TASK DIRECTIONS
Provide only the number of lines in the listing that contain the word "returns".
--- --- ---
/-- R345: the slots of the children of a node that RBOX returns, in order; `key` is the trail field, 0 without one. -/
def boxHits (r : Nat) (ray : Nat → FV) (key : Nat) : List Nat :=
  let kids := [0, 1, 2, 3].filterMap fun c => (childKey r ray c).map fun x => (x.1, x.2, c)
  let hits := (kids.filter (·.2.1)).map fun x => (x.1, x.2.2)
  let kept := if !flag key 3 then hits
    else match childKey r ray (key % 4) with
      | some x => hits.filter fun h => !keyLt h (x.1, key % 4)
      | none => []
  (kept.foldl (fun l x => keyInsert x l) []).map Prod.snd

/-! ## Triangles (R346) -/

/-- A vector of three exact numbers. -/
abbrev Vec := (Int × Int) × (Int × Int) × (Int × Int)

/-- The product of two exact numbers. -/
def dyMul (a b : Int × Int) : Int × Int := (a.1 * b.1, a.2 + b.2)
/-- The difference of two exact numbers. -/
def dySub (a b : Int × Int) : Int × Int := dyAdd a (-b.1, b.2)
/-- The difference of two vectors. -/
def Vec.sub (a b : Vec) : Vec := (dySub a.1 b.1, dySub a.2.1 b.2.1, dySub a.2.2 b.2.2)
/-- The cross product. -/
def Vec.cross (a b : Vec) : Vec :=
  (dySub (dyMul a.2.1 b.2.2) (dyMul a.2.2 b.2.1), dySub (dyMul a.2.2 b.1) (dyMul a.1 b.2.2),
   dySub (dyMul a.1 b.2.1) (dyMul a.2.1 b.1))
/-- The scalar product. -/
def Vec.dot (a b : Vec) : Int × Int := dyAdd (dyAdd (dyMul a.1 b.1) (dyMul a.2.1 b.2.1)) (dyMul a.2.2 b.2.2)

/-- An exact number of a finite value; 0 for the others. -/
def fvExact : FV → Int × Int
  | .fin s m e => (signed s m, e)
  | _ => (0, 0)

/-- The vector of three values. -/
def vecOf (f : Nat → FV) : Vec := (fvExact (f 0), fvExact (f 1), fvExact (f 2))

/-- A hit: the numerators of t, u and v over DET, made positive. -/
structure TriHit where
  t : Int × Int
  u : Int × Int
  v : Int × Int
  det : Int × Int

/-- R346: the test of a triangle record. -/
def triTest (r : Nat) (ray : Nat → FV) : Option TriHit :=
  let vert := fun (n : Nat) (a : Nat) => recF32 r (96 * n + 32 * a)
  if (List.range 8).any (fun k => fvNan (ray k)) || [0, 1, 2, 4, 5, 6].any (fun k => !fvFinite (ray k))
      || [0, 1, 2].any (fun n => [0, 1, 2].any fun a => !fvFinite (vert n a)) then none
  else
    let o := vecOf ray
    let d := vecOf fun a => ray (4 + a)
    let v0 := vecOf (vert 0)
    let v1 := vecOf (vert 1)
    let v2 := vecOf (vert 2)
    let n := (v1.sub v0).cross (v2.sub v0)
    let det := d.dot n
    let e0 := d.dot ((v1.sub o).cross (v2.sub o))
    let e1 := d.dot ((v2.sub o).cross (v0.sub o))
    let e2 := d.dot ((v0.sub o).cross (v1.sub o))
    let side := fun (e : Int × Int) => e.1 == 0 || e.1.sign == det.1.sign
    if det.1 == 0 || !(side e0 && side e1 && side e2) || (flag r 320 && 0 < det.1) || (flag r 321 && det.1 < 0) then none
    else
      let pos := fun (x : Int × Int) => if det.1 < 0 then (-x.1, x.2) else x
      some { t := pos (n.dot (v0.sub o)), u := pos e1, v := pos e2, det := pos det }

/-- RoundF32 of a quotient, RNE; an exact zero gives +0. -/
def quotF32 (n d : Int × Int) : Nat :=
  (FFmt.f32.deliver 1 false false (exDiv (decide (n.1 < 0)) n.1.natAbs n.2 d.1.natAbs d.2)).1

/-! ## Checks at issue (R344) -/

/-- R344, item 1 and R350: the trap of the lowest failing lane's cause, or the instruction goes on. -/
def laneChecks (fails : List (Nat × Cause × Nat)) (dst : Nat) (go : State → State) (s : State) : State := match fails with
  | [] => go s
  | (_, c, a) :: _ =>
    raise c (laneSet fun k => fails.any fun x => x.1 == k && x.2.1 == c) dst (BitVec.ofNat 64 a) s

/-- The lanes that fail a test, with the cause. -/
def failing (lanes : List Nat) (f : Nat → Option Cause) : List (Nat × Cause × Nat) :=
  lanes.filterMap fun l => (f l).map fun c => (l, c, 0)

/-- R344, item 1, on one operand entry. -/
def entCause (e : Nat) : Option Cause := if entBad e then some .rsvdField else none

/-- R342-R344: RBOX, RTRI or RXFM issued: `extra` is the operand of the lane beside its entry and ray. -/
def issueRay (i : Instr) (f : V3) (type : Nat) (extra : Nat → Nat) (check : Nat → Option Cause) (s : State) : State :=
  let w := s.w
  let ent := fun (l : Nat) => (w.vpair l f.b).toNat
  let src := fun (l : Nat) => ent l :: extra l :: (List.range 8).map fun k => (w.vreg l (f.a + k)).toNat
  if w.idle then s
  else
    laneChecks (failing w.lanes fun l => match entCause (ent l) with
        | some c => some c
        | none => check l) (dstOf 1 f.d)
      (fun s => checkedSpans { need := .load } 0 (dstOf 1 f.d) i (fun l => entSpans type (ent l)) w.lanes
        (fun sp s => pushEngine i w.lanes src [] sp s) s) s

/-- A register of the ray in a lane's operands, as a value. -/
def rayOf (src : List Nat) (k : Nat) : FV := FFmt.f32.read (src.getD (k + 2) 0)

/-! ## RBOX (R345) -/

/-- The trail of a stack group (R349). -/
def trailOf (w : Wave) (l s : Nat) : Nat := (w.vpair l (s + 18)).toNat

/-- RBOX (R342, R345). -/
def execRbox (f : V3) (s : State) : Out :=
  let w := s.w
  let field := fun (l : Nat) => bits (trailOf w l f.x.c) (4 * entDepth (w.vpair l f.b).toNat) 4
  .next (issueRay (.rbox f) f 1 (fun l => if f.xw.isSome then field l else 0) (fun l =>
    let e := (w.vpair l f.b).toNat
    if f.xw.isSome && entType e == 1 && (entDepth e == 15 || flag (field l) 2) then some .stackSpill else none) s)

/-- R345: the entries that RBOX returns. -/
def boxEntry (r depth : Nat) (hits : List Nat) (i : Nat) : Nat := match hits[i]? with
  | some c => bits r (768 + 64 * c) 64 + c * 2 ^ 52 + min (depth + 1) 15 * 2 ^ 54
  | none => 0

/-- R340: a malformed node record. -/
def nodeBad (r : Nat) : Bool :=
  [0, 1, 2, 3].any fun c =>
    let e := bits r (768 + 64 * c) 64
    entBad e || bits e 52 6 != 0

/-- One lane of RBOX performed. -/
def performRbox (o : Op) (f : V3) (l : Nat) (s : State) : Done × State :=
  let src := o.args l
  let e := src.headD 0
  if entType e != 1 then ({ res := landV l f.d 0 8 }, s)
  else match readSpans o (SMap.get [] o.spans l) s with
    | (.error x, s) => ({ errs := [x] }, s)
    | (.ok vs, s) =>
      let r := pieces16 vs (entAddr e) 8
      if nodeBad r then ({ errs := [(.rsvdField, entAddr e)] }, s)
      else
        let hits := boxHits r (rayOf src) (src.getD 1 0)
        let word := fun (k : Nat) => boxEntry r (entDepth e) hits (k / 2) / 2 ^ (32 * (k % 2))
        ({ res := landV l f.d (joinWords word 8) 8 }, s)

/-! ## RTRI (R347) -/

/-- RTRI (R342, R347). -/
def execRtri (f : V3) (s : State) : Out := .next (issueRay (.rtri f) f 2 (fun _ => 0) (fun _ => none) s)

/-- What a leaf has given so far: the current tmax and the registers of the nearest hit. -/
structure LeafHit where
  tmax : Nat
  regs : Option Nat := none

/-- R347: one triangle record tested against the current tmax. -/
def leafStep (r : Nat) (src : List Nat) (h : LeafHit) : LeafHit := match triTest r (rayOf src) with
  | none => h
  | some x =>
    let t := Ext.quot x.t x.det
    if t.lt (extOf (rayOf src 3)) || !t.lt (extOf (FFmt.f32.read h.tmax)) then h
    else
      let tr := quotF32 x.t x.det
      { tmax := tr
        regs := some (tr + quotF32 x.u x.det * 2 ^ 32 + quotF32 x.v x.det * 2 ^ 64 + bits r 288 32 * 2 ^ 96) }

/-- R347: the records of a leaf read and tested in order; .ANY ends at the first hit. -/
def leafLoop (o : Op) (any : Bool) (src : List Nat) (spans : List Span) (a : Nat) :
    Nat → LeafHit → State → Except (Cause × Nat) LeafHit × State
  | 0, h, s => (.ok h, s)
  | n + 1, h, s => match readSpans o (spans.take 4) s with
    | (.error e, s) => (.error e, s)
    | (.ok vs, s) =>
      let r := pieces16 vs a 4
      if bits r 322 190 != 0 then (.error (.rsvdField, a), s)
      else
        let h := leafStep r src h
        if any && h.regs.isSome then (.ok h, s) else leafLoop o any src (spans.drop 4) (a + 64) n h s

/-- One lane of RTRI performed. -/
def performRtri (o : Op) (f : V3) (l : Nat) (s : State) : Done × State :=
  let src := o.args l
  let e := src.headD 0
  let n := if entType e == 2 then bits e 2 4 + 1 else 0
  match leafLoop o (f.t == 1) src (SMap.get [] o.spans l) (entAddr e) n { tmax := src.getD 9 0 } s with
  | (.error x, s) => ({ errs := [x] }, s)
  | (.ok h, s) =>
    let vs := match h.regs with
      | some v =>
        landV l f.d v 4 ++ [{ kind := 1, lane := l, reg := f.a + 7, slot := 4, val := BitVec.ofNat 32 h.tmax }]
      | none => []
    let p : List Land := if f.xw.isSome then
        [{ kind := 3, lane := l, reg := f.x.c % 8, slot := 5, val := if h.regs.isSome then 1 else 0 }] else []
    ({ res := vs ++ p }, s)

/-! ## RXFM (R348) -/

/-- RXFM (R342, R348). -/
def execRxfm (f : V3) (s : State) : Out :=
  .next (issueRay (.rxfm f) f 3 (fun l => if f.xw.isSome then (s.w.vreg l f.x.c).toNat % 256 else 255)
    (fun _ => none) s)

/-- R340: a malformed instance record. -/
def instBad (r : Nat) : Bool :=
  let root := bits r 384 64
  bits r 480 32 != 0 || !(entType root == 1 || entType root == 2) || entBad root

/-- R348: a transformed component: row k of M by the values from `base` on, with the translation for the origin. -/
def rowSum (r k : Nat) (ray : Nat → FV) (base : Nat) : Nat :=
  let m := fun (c : Nat) => recF32 r (128 * k + 32 * c)
  let terms := [0, 1, 2].map fun c => product (m c) (ray (base + c))
  roundQuot (if base == 0 then terms ++ [m 3] else terms) 1 0

/-- R348: register k of the result. -/
def xfmWord (r mask : Nat) (src : List Nat) (k : Nat) : Nat :=
  let root := entBare (bits r 384 64)
  let rejected := Nat.land (bits r 472 8) mask == 0
  if k == 10 then bits r 448 24
  else if rejected then (if k < 8 then src.getD (k + 2) 0 else 0)
  else if k == 8 then root % 2 ^ 32
  else if k == 9 then root / 2 ^ 32
  else if k == 3 || k == 7 then src.getD (k + 2) 0
  else if k < 3 then rowSum r k (rayOf src) 0
  else rowSum r (k - 4) (rayOf src) 4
--- --- ---
SOLUTION FOR THIS TASK
2